At the top of the steps the Automator is delivering his last-minute instructions to Howard the Coward and Miss McIntyre: ‘It
is now seven forty-five. At eight-thirty I want these doors
closed
. There is to be ABSOLUTELY NO ADMITTANCE after eight-thirty, under any circumstances. Prior to ten-thirty p.m., no one is
to leave except with your permission. Once they leave, there is NO READMITTANCE. Anyone behaving in a disruptive or inappropriate
fashion, I want their parents called immediately. And anyone –’ he raises his voice here ‘– found to be in possession or under
the influence of alcohol or controlled substances of any kind is to be punished with immediate suspension, pending full investigation
by the School Board.’

He casts a searing gaze over the line of suddenly terrified-looking youngsters frozen silently on the hall steps, holding
their alcoholic breath.

‘Good,’ he pronounces.

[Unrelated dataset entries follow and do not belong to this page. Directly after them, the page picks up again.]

/-! ## Core.modStream -/

@[simp] theorem Core.modStream_m (k : Core) (x : StreamId) (f : Stream → Stream) : (k.modStream x f).m = k.m := by cases x <;> rfl
@[simp] theorem Core.modStream_tiles (k : Core) (x : StreamId) (f : Stream → Stream) : (k.modStream x f).tiles = k.tiles := by cases x <;> rfl
@[simp] theorem Core.modStream_accs (k : Core) (x : StreamId) (f : Stream → Stream) : (k.modStream x f).accs = k.accs := by cases x <;> rfl
@[simp] theorem Core.modStream_sigs (k : Core) (x : StreamId) (f : Stream → Stream) : (k.modStream x f).sigs = k.sigs := by cases x <;> rfl
@[simp] theorem Core.modStream_cistern (k : Core) (x : StreamId) (f : Stream → Stream) : (k.modStream x f).cistern = k.cistern := by cases x <;> rfl
@[simp] theorem Core.modStream_tags (k : Core) (x : StreamId) (f : Stream → Stream) : (k.modStream x f).tags = k.tags := by cases x <;> rfl
@[simp] theorem Core.modStream_wbuf (k : Core) (x : StreamId) (f : Stream → Stream) : (k.modStream x f).wbuf = k.wbuf := by cases x <;> rfl
@[simp] theorem Core.modStream_cells (k : Core) (x : StreamId) (f : Stream → Stream) : (k.modStream x f).cells = k.cells := by cases x <;> rfl
@[simp] theorem Core.modStream_gmode (k : Core) (x : StreamId) (f : Stream → Stream) : (k.modStream x f).gmode = k.gmode := by cases x <;> rfl
@[simp] theorem Core.modStream_pqlim (k : Core) (x : StreamId) (f : Stream → Stream) : (k.modStream x f).pqlim = k.pqlim := by cases x <;> rfl
@[simp] theorem Core.modStream_uhvec (k : Core) (x : StreamId) (f : Stream → Stream) : (k.modStream x f).uhvec = k.uhvec := by cases x <;> rfl
@[simp] theorem Core.modStream_udeleg0 (k : Core) (x : StreamId) (f : Stream → Stream) : (k.modStream x f).udeleg0 = k.udeleg0 := by cases x <;> rfl
@[simp] theorem Core.modStream_udeleg1 (k : Core) (x : StreamId) (f : Stream → Stream) : (k.modStream x f).udeleg1 = k.udeleg1 := by cases x <;> rfl
@[simp] theorem Core.modStream_shvec (k : Core) (x : StreamId) (f : Stream → Stream) : (k.modStream x f).shvec = k.shvec := by cases x <;> rfl
@[simp] theorem Core.modStream_dlwait (k : Core) (x : StreamId) (f : Stream → Stream) : (k.modStream x f).dlwait = k.dlwait := by cases x <;> rfl
@[simp] theorem Core.modStream_hl (k : Core) (x : StreamId) (f : Stream → Stream) : (k.modStream x f).hl = k.hl := by cases x <;> rfl
@[simp] theorem Core.modStream_entry1 (k : Core) (x : StreamId) (f : Stream → Stream) : (k.modStream x f).entry1 = k.entry1 := by cases x <;> rfl
@[simp] theorem Core.modStream_entry2 (k : Core) (x : StreamId) (f : Stream → Stream) : (k.modStream x f).entry2 = k.entry2 := by cases x <;> rfl
@[simp] theorem Core.modStream_bank1 (k : Core) (x : StreamId) (f : Stream → Stream) : (k.modStream x f).bank1 = k.bank1 := by cases x <;> rfl
@[simp] theorem Core.modStream_bank2 (k : Core) (x : StreamId) (f : Stream → Stream) : (k.modStream x f).bank2 = k.bank2 := by cases x <;> rfl
@[simp] theorem Core.modStream_trap1 (k : Core) (x : StreamId) (f : Stream → Stream) : (k.modStream x f).trap1 = k.trap1 := by cases x <;> rfl
@[simp] theorem Core.modStream_trap2 (k : Core) (x : StreamId) (f : Stream → Stream) : (k.modStream x f).trap2 = k.trap2 := by cases x <;> rfl
@[simp] theorem Core.modStream_held (k : Core) (x : StreamId) (f : Stream → Stream) : (k.modStream x f).held = k.held := by cases x <;> rfl
@[simp] theorem Core.modStream_escal (k : Core) (x : StreamId) (f : Stream → Stream) : (k.modStream x f).escal = k.escal := by cases x <;> rfl
@[simp] theorem Core.modStream_ctrlEsc (k : Core) (x : StreamId) (f : Stream → Stream) : (k.modStream x f).ctrlEsc = k.ctrlEsc := by cases x <;> rfl
@[simp] theorem Core.modStream_posted (k : Core) (x : StreamId) (f : Stream → Stream) : (k.modStream x f).posted = k.posted := by cases x <;> rfl
@[simp] theorem Core.modStream_forked (k : Core) (x : StreamId) (f : Stream → Stream) : (k.modStream x f).forked = k.forked := by cases x <;> rfl
@[simp] theorem Core.modStream_barOrd (k : Core) (x : StreamId) (f : Stream → Stream) : (k.modStream x f).barOrd = k.barOrd := by cases x <;> rfl
@[simp] theorem Core.modStream_barArr (k : Core) (x : StreamId) (f : Stream → Stream) : (k.modStream x f).barArr = k.barArr := by cases x <;> rfl
@[simp] theorem Core.modStream_aq (k : Core) (x : StreamId) (f : Stream → Stream) : (k.modStream x f).aq = k.aq := by cases x <;> rfl
@[simp] theorem Core.modStream_platch (k : Core) (x : StreamId) (f : Stream → Stream) : (k.modStream x f).platch = k.platch := by cases x <;> rfl
@[simp] theorem Core.modStream_latch (k : Core) (x : StreamId) (f : Stream → Stream) : (k.modStream x f).latch = k.latch := by cases x <;> rfl
@[simp] theorem Core.modStream_nestSet (k : Core) (x : StreamId) (f : Stream → Stream) : (k.modStream x f).nestSet = k.nestSet := by cases x <;> rfl
@[simp] theorem Core.modStream_nestBand (k : Core) (x : StreamId) (f : Stream → Stream) : (k.modStream x f).nestBand = k.nestBand := by cases x <;> rfl
@[simp] theorem Core.modStream_nestPoison (k : Core) (x : StreamId) (f : Stream → Stream) : (k.modStream x f).nestPoison = k.nestPoison := by cases x <;> rfl
@[simp] theorem Core.modStream_npck (k : Core) (x : StreamId) (f : Stream → Stream) : (k.modStream x f).npck = k.npck := by cases x <;> rfl
@[simp] theorem Core.modStream_ngrp (k : Core) (x : StreamId) (f : Stream → Stream) : (k.modStream x f).ngrp = k.ngrp := by cases x <;> rfl
@[simp] theorem Core.modStream_nfault (k : Core) (x : StreamId) (f : Stream → Stream) : (k.modStream x f).nfault = k.nfault := by cases x <;> rfl
@[simp] theorem Core.modStream_pumpq (k : Core) (x : StreamId) (f : Stream → Stream) : (k.modStream x f).pumpq = k.pumpq := by cases x <;> rfl
@[simp] theorem Core.modStream_pump0 (k : Core) (x : StreamId) (f : Stream → Stream) : (k.modStream x f).pump0 = k.pump0 := by cases x <;> rfl
@[simp] theorem Core.modStream_pump1 (k : Core) (x : StreamId) (f : Stream → Stream) : (k.modStream x f).pump1 = k.pump1 := by cases x <;> rfl
@[simp] theorem Core.modStream_landed (k : Core) (x : StreamId) (f : Stream → Stream) : (k.modStream x f).landed = k.landed := by cases x <;> rfl
@[simp] theorem Core.modStream_geom (k : Core) (x : StreamId) (f : Stream → Stream) : (k.modStream x f).geom = k.geom := by cases x <;> rfl
@[simp] theorem Core.modStream_gstat (k : Core) (x : StreamId) (f : Stream → Stream) : (k.modStream x f).gstat = k.gstat := by cases x <;> rfl
@[simp] theorem Core.modStream_vwrites (k : Core) (x : StreamId) (f : Stream → Stream) : (k.modStream x f).vwrites = k.vwrites := by cases x <;> rfl
@[simp] theorem Core.modStream_interval (k : Core) (x : StreamId) (f : Stream → Stream) : (k.modStream x f).interval = k.interval := by cases x <;> rfl
@[simp] theorem Core.modStream_loads (k : Core) (x : StreamId) (f : Stream → Stream) : (k.modStream x f).loads = k.loads := by cases x <;> rfl
@[simp] theorem Core.modStream_seq (k : Core) (x : StreamId) (f : Stream → Stream) : (k.modStream x f).seq = k.seq := by cases x <;> rfl
@[simp] theorem Core.modStream_wdSince (k : Core) (x : StreamId) (f : Stream → Stream) : (k.modStream x f).wdSince = k.wdSince := by cases x <;> rfl
@[simp] theorem Core.modStream_tlb (k : Core) (x : StreamId) (f : Stream → Stream) : (k.modStream x f).tlb = k.tlb := by cases x <;> rfl
@[simp] theorem Core.modStream_icache (k : Core) (x : StreamId) (f : Stream → Stream) : (k.modStream x f).icache = k.icache := by cases x <;> rfl
@[simp] theorem Core.modStream_codeView (k : Core) (x : StreamId) (f : Stream → Stream) : (k.modStream x f).codeView = k.codeView := by cases x <;> rfl
@[simp] theorem Core.modStream_task (k : Core) (x : StreamId) (f : Stream → Stream) : (k.modStream x f).task = k.task := by cases x <;> rfl
@[simp] theorem Core.modStream_drainSince (k : Core) (x : StreamId) (f : Stream → Stream) : (k.modStream x f).drainSince = k.drainSince := by cases x <;> rfl
@[simp] theorem Core.modStream_saving (k : Core) (x : StreamId) (f : Stream → Stream) : (k.modStream x f).saving = k.saving := by cases x <;> rfl
@[simp] theorem Core.modStream_zeroing (k : Core) (x : StreamId) (f : Stream → Stream) : (k.modStream x f).zeroing = k.zeroing := by cases x <;> rfl
@[simp] theorem Core.modStream_lastPart (k : Core) (x : StreamId) (f : Stream → Stream) : (k.modStream x f).lastPart = k.lastPart := by cases x <;> rfl
@[simp] theorem Core.modStream_offline (k : Core) (x : StreamId) (f : Stream → Stream) : (k.modStream x f).offline = k.offline := by cases x <;> rfl
@[simp] theorem Core.modStream_mismatches (k : Core) (x : StreamId) (f : Stream → Stream) : (k.modStream x f).mismatches = k.mismatches := by cases x <;> rfl
@[simp] theorem Core.modStream_worn (k : Core) (x : StreamId) (f : Stream → Stream) : (k.modStream x f).worn = k.worn := by cases x <;> rfl
@[simp] theorem Core.modStream_gated (k : Core) (x : StreamId) (f : Stream → Stream) : (k.modStream x f).gated = k.gated := by cases x <;> rfl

Already late for his fundraising dinner at Seabrook Rugby Club, he takes his leave of the chaperones
and
strides down the line in the direction of the car park; then, a little distance past the tail of the queue, he stops. Scratching
his head, he turns and slowly retraces his steps, as if he is not quite sure what he is looking for, until he arrives at Dennis
and Niall.

A silence falls over the assembled masquers. Smoothing down his red tie, adjusting his charcoal blazer, the Automator stares
at Dennis through narrowed eyes. Dennis, identically attired, hums nervously to himself, keeping his eyes fixed on the reptilian
neck of Max Brady in front of him. Giggles begin to escape up and down the line. The effect, for anyone looking on, which
everyone is, is akin to that of the Automator staring into a fairground mirror. His gaze flicks over to Niall, then back to
Dennis. He begins to say something, then stops; after a full minute of naked staring, in which Dennis comes close to tears,
he grunts, turns on his heel and continues on his way.